Thermal Physics

Solids

• Particles in a giant lattice vibrate about a fixed point
• Particles are held in place by strong forces of attraction

Liquids

• Particles are constantly moving around
• They are free to move past each other but are still slightly attracted to each other

Gases

• Particles are moving around in constant random motion
• In an ideal gas, there are no forces of attraction between molecules

The specific heat capacity of a substance is the energy needed to raise one kilogram of a substance by 1 degree (K/celsius).

• Energy = mass x specific heat capacity x change in temperature (E=m x c x delta theta)

Measuring Specific Heat Capacity

Solids and Liquids

• Heat the substance with an electrical heater (start 10 degrees below room temp and raise to 10 degree above)
• With an ammeter and voltmeter attached to the electrical heater you can work out energy supplied (E=VIt)
• With the calculated value for E (energy supplied by the heater) rearrange E=mc(change in temp)
• c (specific heat capacity) = E/m(temperature change)

Specific Latent Heat of Fusion

• This is the energy needed to change one kilogram of a substance from solid state to liquid state
• To melt a solid, bonds between atoms need to break
• In this process, the potential energy of the substance becomes less negative
• This increases the internal energy of the substance

Specific Latent Heat of Vaporisation

• This is the energy required to change one kilogram of a substance from liquid state to gasous state
• The bonds between atoms need to break further (no intermolecular forces in an ideal gas)
• Again, the internal energy increases as potential energy becomes even less negative

NOTE: When a substance is at the point of changing state, the kinetic energy remains the same. It is ONLY potential energy that changes while a substance changes state

ALL equations in thermal physics measure temperature on the Kelvin scale.

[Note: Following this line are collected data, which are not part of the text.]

-- ==== Sys2Proof/Machine/BrakeOps.lean ====
section
/-!
DEFINITION. The brakes: the ten rows and the driven kind (R94 to R97, R108), the mapping from the driven
kind to the valves (R112 to R114), the service and spring checks (R116 to R121), the running of the
brake test (R123 to R127), and the passenger alarm (R103, R104, R107).
-/

namespace Sys2Proof.Machine

/-! ### Kinds and rows -/

/-- The rank of a kind, FULL as a service level of 1,000 (R94). -/
def Kind.rank : Kind → Nat
  | .none => 0
  | .hold => 1
  | .service n => 1 + n
  | .full => 1001
  | .emergency => 1002

/-- The stronger of two kinds (R94). -/
def Kind.stronger (a b : Kind) : Kind := if a.rank < b.rank then b else a

/-- The strongest of some kinds, NONE where there are none (R94). -/
def strongestOf (l : List Kind) : Kind := l.foldl Kind.stronger .none

/-- The emergency part of a row as a kind (R95). -/
def emergencyPart (e : Bool) : Kind := if e then .emergency else .none

/-- The kind of a row held in two parts: the stronger (R95). -/
def CabRow.kind (r : CabRow) : Kind := r.service.stronger (emergencyPart r.emergency)

/-- The kind of a row. -/
def Rows.kind (r : Rows) : Row → Kind
  | .cabA => r.cabA.kind
  | .cabB => r.cabB.kind
  | .panel => r.panel.kind
  | .supervision => r.supervision
  | .doors => r.doors
  | .radio => r.radio
  | .link => r.link
  | .alarm => r.alarm
  | .odometry => r.odometry
  | .brakeCheck => r.brakeCheck

/-- The ten rows in the order of R95. -/
def allRows : List Row :=
  [.cabA, .cabB, .panel, .supervision, .doors, .radio, .link, .alarm, .odometry, .brakeCheck]

/-- The first row at EMERGENCY in the order of R95 (R98). -/
def firstEmergency (r : Rows) : Option Row := allRows.find? fun x => r.kind x = .emergency

/-- Whether some row is at EMERGENCY that was not (R97). -/
def becomesEmergency (old new : Rows) : Bool :=
  allRows.any fun x => new.kind x = .emergency && !(old.kind x = .emergency)

/-- What the driven kind is: EMERGENCY under the latch, else the strongest row (R96). -/
def drivenOf (latch : Bool) (r : Rows) : Kind :=
  if latch then .emergency else strongestOf (allRows.map r.kind)

/-- The BRAKE-CHECK row for a fault set (R102). -/
def brakeCheckRow (slow fail : Bool) : Kind := if slow then .emergency else if fail then .full else .none

/-- The brake fault state for a fault set (R121). -/
def faultStateOf (slow fail : Bool) : FaultState :=
  match slow, fail with
  | false, false => .none
  | true, true => .failed
  | _, _ => .degraded

/-! ### Pressures, duties and bands -/

/-- The service target pressure of a level (R113). -/
def targetOf (p : Params) (level : Nat) : Nat :=
  if level = 0 then 0 else min 5000 (p.pLo + (p.pHi - p.pLo) * level / 1000)

/-- The duty between two neighbouring points, the quotient rounded down (R114). -/
def dutyBetween (a b : Nat × Nat) (pressure : Nat) : Nat :=
  ((a.2 : Int) + ((b.2 : Int) - a.2) * ((pressure : Int) - a.1) / ((b.1 : Int) - a.1)).toNat

/-- The commanded duty of a target on the valve curve (R114). -/
def dutyOf (v : Quad (Nat × Nat)) (target : Nat) : Nat :=
  if target = 0 then 0
  else if target < v.d1.1 then 0
  else if target < v.d2.1 then dutyBetween v.d1 v.d2 target
  else if target < v.d3.1 then dutyBetween v.d2 v.d3 target
  else if target < v.d4.1 then dutyBetween v.d3 v.d4 target
  else v.d4.2

/-- The band of a check for a target, both bounds included (R116). -/
def bandOf (target : Nat) : Nat × Nat :=
  if target = 0 then (0, 149)
  else (target - max 150 (target / 10), target + max 150 (target / 10))

/-- The level and the release valve that the mapping commands (R112). -/
def mappedOutputs (k : Kind) (still : Bool) : Nat × Valve :=
  match k with
  | .none => (0, .energized)
  | .hold => (0, if still then .deEnergized else .energized)
  | .service n => (n, .energized)
  | .full => (1000, .energized)
  | .emergency => (1000, .deEnergized)

/-! ### Outputs and checks -/

/-- The drive with the target and the commanded duty formed for a level (R113, R114). -/
def BrakeDrive.form (p : Params) (level : Nat) (d : BrakeDrive) : BrakeDrive :=
  { d with level := level, target := targetOf p level, duty := dutyOf p.valve (targetOf p level) }

/-- The drive at a level: formed anew where the level changes (R112, R113). -/
def BrakeDrive.atLevel (p : Params) (level : Nat) (d : BrakeDrive) : BrakeDrive :=
  if level = d.level then d else d.form p level

/-- The drive with its release valve so; de-energizing it clears SPRING_STUCK (R119). -/
def BrakeDrive.atValve (v : Valve) (d : BrakeDrive) : BrakeDrive :=
  if v = d.valve then d
  else { d with valve := v, springStuck := d.springStuck && !(v = .deEnergized) }

/-- A service check started for the target as it stands (R116). -/
def BrakeDrive.startService (p : Params) (d : BrakeDrive) : BrakeDrive :=
  { d with serviceCheck :=
      ⟨.running, d.target, (bandOf d.target).1, (bandOf d.target).2, 0, p.tResp⟩ }

/-- The spring check of the release valve as it stands, started (R119, R120). -/
def BrakeDrive.startSpring (d : BrakeDrive) : BrakeDrive :=
  { d with springCheck :=
      match d.valve with
      | .energized => ⟨.releaseRunning, 0, Config.releaseLimit⟩
      | .deEnergized => ⟨.applyRunning, 0, Config.applyLimit⟩ }

/-- Outputs commanded, each check started where its condition holds. -/
def BrakeDrive.command (p : Params) (level : Nat) (v : Valve) (service spring : Bool) (d : BrakeDrive) :
    BrakeDrive :=
  let d := (d.atLevel p level).atValve v
  let d := if service then d.startService p else d
  if spring then d.startSpring else d

/-- The drive replaced, with BRAKE_STATE where that clears SPRING_STUCK (R119). -/
def withDrive (d : BrakeDrive) (s : State) : State :=
  raiseIf (s.drive.springStuck && !d.springStuck) .brakeState { s with drive := d }

/-- The outputs that the mapping gives, formed anew: a check is started where its target or its valve
changes (R112). -/
def applyMapping (s : State) : State :=
  let o := mappedOutputs s.dem.driven s.odo.standstill
  let d := (s.drive.atLevel s.store.params o.1).atValve o.2
  withDrive (s.drive.command s.store.params o.1 o.2
    (!(d.target = s.drive.target)) (!(d.valve = s.drive.valve))) s

/-- The output source becomes MAPPING: the mapping's outputs, and both checks started whether or not the
outputs differ (R127). -/
def takeMapping (s : State) : State :=
  let o := mappedOutputs s.dem.driven s.odo.standstill
  withDrive { (s.drive.command s.store.params o.1 o.2 true true) with
    source := .mapping, testStep := none } s

/-- The driven kind as handed to the Brake Drive Unit (R112, R125). -/
def handDriven (s : State) : State :=
  match s.drive.source with
  | .mapping => applyMapping s
  | .abortHold => takeMapping s
  | .test => s

/-- The driven kind formed anew, the traction inhibit following it (R96, R108). -/
def refreshDriven (s : State) : State :=
  let k := drivenOf s.dem.latch s.dem.rows
  if k = s.dem.driven then s
  else handDriven (raise .brakeState
    { s with dem := { s.dem with driven := k, traction := !(k = .none) } })

/-! ### The brake test -/

/-- The record written, with its event where it changes (R127). -/
def writeRecord (r : TestRecord) (s : State) : State :=
  raiseIf (!(r = s.drive.testRecord)) .brakeTest { s with drive := { s.drive with testRecord := r } }

/-- A running brake test is ended ABORTED (R125); SET COMPOSITION records NOT_RUN with its cause. -/
def abortTest (c : AbortCause) (s : State) : State :=
  if s.drive.source = .test then
    let d := s.drive.command s.store.params 1000 .deEnergized true (!(s.drive.valve = .deEnergized))
    let record := match c with
      | .composition => TestRecord.notRun true
      | _ => .aborted c
    raise .brakeTest (withDrive { d with source := .abortHold, testStep := none, testRecord := record } s)
  else s

/-- The release valve and the level that a step of the test commands (R123). -/
def stepOutputs : Nat → Nat × Valve
  | 1 => (300, .deEnergized)
  | 2 => (1000, .deEnergized)
  | 3 => (1000, .energized)
  | 4 => (1000, .deEnergized)
  | _ => (0, .deEnergized)

/-- The limit of a step of the test, in ms (R123). -/
def stepLimit (p : Params) : Nat → Nat
  | 3 => Config.releaseLimit
  | 4 => Config.applyLimit
  | _ => p.tResp

/-- A step of the test begins: its outputs, formed with the parameters as they stand (R128), and its
timer (R123). -/
def beginStep (n : Nat) (s : State) : State :=
  let o := stepOutputs n
  let d := (s.drive.form s.store.params o.1).atValve o.2
  raise .brakeTest (withDrive { d with testStep := some ⟨n, 0, stepLimit s.store.params n⟩ } s)

/-- A test that runs ends PASSED or FAILED (R124, R127). -/
def endTest (r : TestRecord) (s : State) : State := takeMapping (writeRecord r s)

/-- The running step's check is met (R123). -/
def meetStep (n : Nat) (s : State) : State := if n < 5 then beginStep (n + 1) s else endTest .passed s

/-- Whether a service pressure reading meets a step's check (R123). -/
def serviceMeetsStep (n : Nat) (d : BrakeDrive) (kPa : Nat) : Bool :=
  match n with
  | 1 => (bandOf d.target).1 ≤ kPa && kPa ≤ (bandOf d.target).2
  | 2 => (bandOf d.target).1 ≤ kPa && kPa ≤ (bandOf d.target).2
  | 5 => kPa < 150
  | _ => false

/-- Whether a release pressure reading meets a step's check (R123). -/
def releaseMeetsStep (n kPa : Nat) : Bool :=
  match n with
  | 3 => Config.releasedAbove < kPa
  | 4 => kPa < Config.appliedBelow
  | _ => false

/-! ### Writing the rows -/

/-- The emergency latch is set (R97). -/
def setLatch (s : State) : State :=
  if s.dem.latch then s else raise .emergency { s with dem := { s.dem with latch := true } }

/-- What a row at EMERGENCY brings with it: the end of a brake test, and the latch (R97, R125). -/
def rowEmergency (s : State) : State := setLatch (abortTest .rowEmergency s)

/-- The rows as written, with all that follows a change of them (R96, R97, R125). -/
def writeRows (rows : Rows) (s : State) : State :=
  let fresh := becomesEmergency s.dem.rows rows
  let s := { s with dem := { s.dem with rows := rows } }
  refreshDriven (if fresh then rowEmergency s else s)

/-- The row of a port that a port writes, changed by a function (R95). -/
def Rows.updPort (p : Port) (f : CabRow → CabRow) (r : Rows) : Rows :=
  match p with
  | .a => { r with cabA := f r.cabA }
  | .b => { r with cabB := f r.cabB }
  | .c => { r with panel := f r.panel }

/-- The row that a port writes (R95). -/
def Rows.ofPort (p : Port) (r : Rows) : CabRow :=
  match p with
  | .a => r.cabA
  | .b => r.cabB
  | .c => r.panel

/-- The brake faults as set, with all that follows a change of the set (R102, R117, R120, R121). -/
def setFaults (slow fail : Bool) (s : State) : State :=
  if slow = s.drive.serviceSlow ∧ fail = s.drive.springFail then s
  else
    let s := raise .brakeState { s with drive :=
      { s.drive with serviceSlow := slow, springFail := fail, faultState := faultStateOf slow fail } }
    writeRows { s.dem.rows with brakeCheck := brakeCheckRow slow fail } s

/-! ### The passenger alarm -/

/-- Whether the alarm is pulled (R103). -/
def alarmPulled (handles : Quad Bool) : Bool := handles.d1 || handles.d2 || handles.d3 || handles.d4

/-- The alarm state from CLEAR (R104). -/
def alarmFromClear (pulled overlap : Bool) : AlarmState :=
  if pulled then (if overlap then .deferred else .active) else .clear

/-- The alarm state after an evaluation; `begins` where standstill becomes true (R104). -/
def alarmNext (a : AlarmState) (pulled overlap begins : Bool) : AlarmState :=
  match a with
  | .confirmed => if pulled then .confirmed else .clear
  | .overridden => if begins then alarmFromClear pulled overlap else .overridden
  | _ => alarmFromClear pulled overlap

/-- The ALARM row (R107). -/
def alarmRow (a : AlarmState) (still : Bool) : Kind :=
  match a with
  | .active => if still then .hold else .full
  | .confirmed => if still then .hold else .full
  | _ => .none

/-- The alarm state as changed, with its event, and the ALARM row formed (R104, R107). -/
def setAlarm (a : AlarmState) (s : State) : State :=
  let s' := raiseIf (!(a = s.dem.alarm)) .alarm { s with dem := { s.dem with alarm := a } }
  writeRows { s'.dem.rows with alarm := alarmRow a s'.odo.standstill } s'

/-- One evaluation of the alarm (R103, R104). -/
def evaluateAlarm (begins : Bool) (s : State) : State :=
  setAlarm (alarmNext s.dem.alarm (alarmPulled s.dem.handles) (noStopOverlap s) begins) s

end Sys2Proof.Machine
end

Boyles Law - At a constant temperature, pressure is inversely proportional to the volume of an ideal gas

Charles' Law - At a constant pressure, the volume of a gas is proportional to the absolute temperature of an ideal gas

Pressure Law - At a constant volume, pressure is proportional to the temperature of an ideal gas

Combining these ideas - pV=nRT (Ideal Gas Equation)

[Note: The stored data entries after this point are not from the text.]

-- ==== Sys2Proof/Machine/Reading.lean ====
section
/-!
DEFINITION. The commands that read the part and serve its event flags: READ STATUS, READ TABLE, READ EVENTS,
CLEAR EVENTS, SET MASK, CLEAR MASK (R177 to R183).
-/

namespace Sys2Proof.Machine

/-- READ STATUS (R177). -/
def ruleReadStatus (p : Port) : Rule := fun s => (s, okReply (statusPayload p s))

def execReadStatus (p : Port) (args : List Byte) (s : State) : Result :=
  request p 0x01 args 0 (ruleReadStatus p) s

/-- READ TABLE (R178, R179). -/
def ruleReadTable (p : Port) (args : List Byte) : Rule := fun s =>
  match tableArg (byteAt args 0) with
  | none => (s, plainReply .badArgument)
  | some t =>
    if (tableEntries p s t).length < word16 args 1 then (s, plainReply .notFound)
    else (s, okReply (tablePayload p s (byteAt args 0) t (word16 args 1) (byteAt args 3)))

def execReadTable (p : Port) (args : List Byte) (s : State) : Result :=
  request p 0x02 args 4 (ruleReadTable p args) s

/-- READ EVENTS (R182). -/
def ruleReadEvents (p : Port) : Rule := fun s => (s, okReply (flagField (portOf p s)))

def execReadEvents (p : Port) (args : List Byte) (s : State) : Result :=
  request p 0x03 args 0 (ruleReadEvents p) s

/-- A request that carries a set of event kinds, and changes the requesting port's flags by it (R181,
R182). -/
def withEventSet (p : Port) (args : List Byte) (f : EventSet → PortRec → PortRec) : Rule := fun s =>
  match eventSetArg (word24 args 0) with
  | none => (s, plainReply .badArgument)
  | some e => (updPort p (f e) s, okReply [])

/-- CLEAR EVENTS (R182). -/
def ruleClearEvents (p : Port) (args : List Byte) : Rule :=
  withEventSet p args fun e r => r.withFlags (r.raw &&& ~~~e) r.mask

def execClearEvents (p : Port) (args : List Byte) (s : State) : Result :=
  request p 0x04 args 3 (ruleClearEvents p args) s

/-- SET MASK (R181). -/
def ruleSetMask (p : Port) (args : List Byte) : Rule :=
  withEventSet p args fun e r => r.withFlags r.raw (r.mask ||| e)

def execSetMask (p : Port) (args : List Byte) (s : State) : Result :=
  request p 0x05 args 3 (ruleSetMask p args) s

/-- CLEAR MASK (R181). -/
def ruleClearMask (p : Port) (args : List Byte) : Rule :=
  withEventSet p args fun e r => r.withFlags r.raw (r.mask &&& ~~~e)

def execClearMask (p : Port) (args : List Byte) (s : State) : Result :=
  request p 0x06 args 3 (ruleClearMask p args) s

end Sys2Proof.Machine
end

R = molar gas constant (8.31)

• The number of particles of a gas, N, equals the number of moles multiplied by Avogadro's number
• N = n x Na

Assumptions:

• Forces of attraction between particles are negligible except during a collision
• Particles are moving around in constant random motion
• The volume of the particles is negligible compared to the volume of the container
• The motion of the particles follows Newton's Laws
• Collisions between the particles themselves and with the walls of the container are perfectly elastic
• The gas contains a large number of particles

Brownian Motion

• Observe a smoke cell using a microscope
• The particles appear as bright specks moving in constant random motion
• This is caused by the 'invisible' air particles colliding randomly with the smoke particles in the smoke cell

Thermal energy is ALWAYS transferred from a region of higher temperature to an area of lower temperature.

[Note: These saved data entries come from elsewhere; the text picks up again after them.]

-- ==== Sys2Proof/Safety.lean ====
section
/-!
DEFINITION. The terms of the statements: the blocks that a command leaves as they were, the answer a port
holds, and the invariants that every step keeps.
-/

namespace Sys2Proof.Machine

/-! ### Frames and answers -/

/-- The blocks of the state (the overview chapter's blocks, the memory and the queue). -/
inductive Block where
  | mode | odo | store | limits | sup | dem | drive | doors | radio | ports | memory | pending
  deriving DecidableEq, Repr

/-- Whether two states agree on a block. -/
def Block.same (s t : State) : Block → Prop
  | .mode => t.mode = s.mode
  | .odo => t.odo = s.odo
  | .store => t.store = s.store
  | .limits => t.limits = s.limits
  | .sup => t.sup = s.sup
  | .dem => t.dem = s.dem
  | .drive => t.drive = s.drive
  | .doors => t.doors = s.doors
  | .radio => t.radio = s.radio
  | .ports => t.ports = s.ports
  | .memory => t.memory = s.memory
  | .pending => t.pending = s.pending

/-- Every block named is as it was. -/
def Keeps (l : List Block) (s t : State) : Prop := ∀ b ∈ l, b.same s t

/-- The blocks but the mode, the demands, the brake drive and the ports. -/
def restBlocks : List Block := [.odo, .store, .limits, .sup, .doors, .radio, .memory, .pending]

/-- Every block but the ports. -/
def allButPorts : List Block := .mode :: .dem :: .drive :: restBlocks

/-- The answer that a port holds. -/
def answerOf (p : Port) (s : State) : Option Reply := (portOf p s).held.map Held.reply

/-- Nothing stands between a request on a port and its own rule: no request held (R173), and the load over
(R174). -/
def Ready (p : Port) (s : State) : Prop := (portOf p s).held = none ∧ s.mode.mode ≠ .loading

/-- An event's raw flag is set in all three ports (R180). -/
def raisedAll (e : Event) (s : State) : Prop := ∀ p, (portOf p s).raw.has e = true

/-- What a command may do to the ports: set raw flags of the kinds `may`, and change the held request of the
port `answering`; every other flag, every mask, receive state and counter stays (R180). -/
structure PortsKeep (may : List Event) (answering : Option Port) (s t : State) : Prop where
  rx : ∀ p, (portOf p t).rx = (portOf p s).rx
  mask : ∀ p, (portOf p t).mask = (portOf p s).mask
  framing : ∀ p, (portOf p t).framingErrors = (portOf p s).framingErrors
  crc : ∀ p, (portOf p t).crcErrors = (portOf p s).crcErrors
  discarded : ∀ p, (portOf p t).discarded = (portOf p s).discarded
  held : ∀ p, answering ≠ some p → (portOf p t).held = (portOf p s).held
  stays : ∀ p e, (portOf p s).raw.has e = true → (portOf p t).raw.has e = true
  only : ∀ p e, (portOf p t).raw.has e = true → (portOf p s).raw.has e = true ∨ e ∈ may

• Particles in a gas do not all travel at the same speed
• The distribution looks like a Maxwell-Boltzmann distribution graph
• As the temperature of a gas increases:
  • The average particle speed increases
  • The maximum particle speed increases
  • The distribution curve becomes more spread out

• As a result of collisions between particles, energy will be transferred between particles

• Some particles will gain speed, others will slow down

• Between collisions, particles will travel at a constant speed

• Although individual energy changes occur, the total energy of the sytem remains constant

• Therefore, the average speed of the particles will stay the same (providing temperature remains constant and no other changes to the system)

Internal Energy

This is the amount of energy contained in a system. It is the sum of the random distribution of potential and kinetic energies within the system.

• Average kinetic energy is proportional to the absolute temperature

• In an ideal gas there are no intermolecular forces between particles, therefore its potential energy will equal zero.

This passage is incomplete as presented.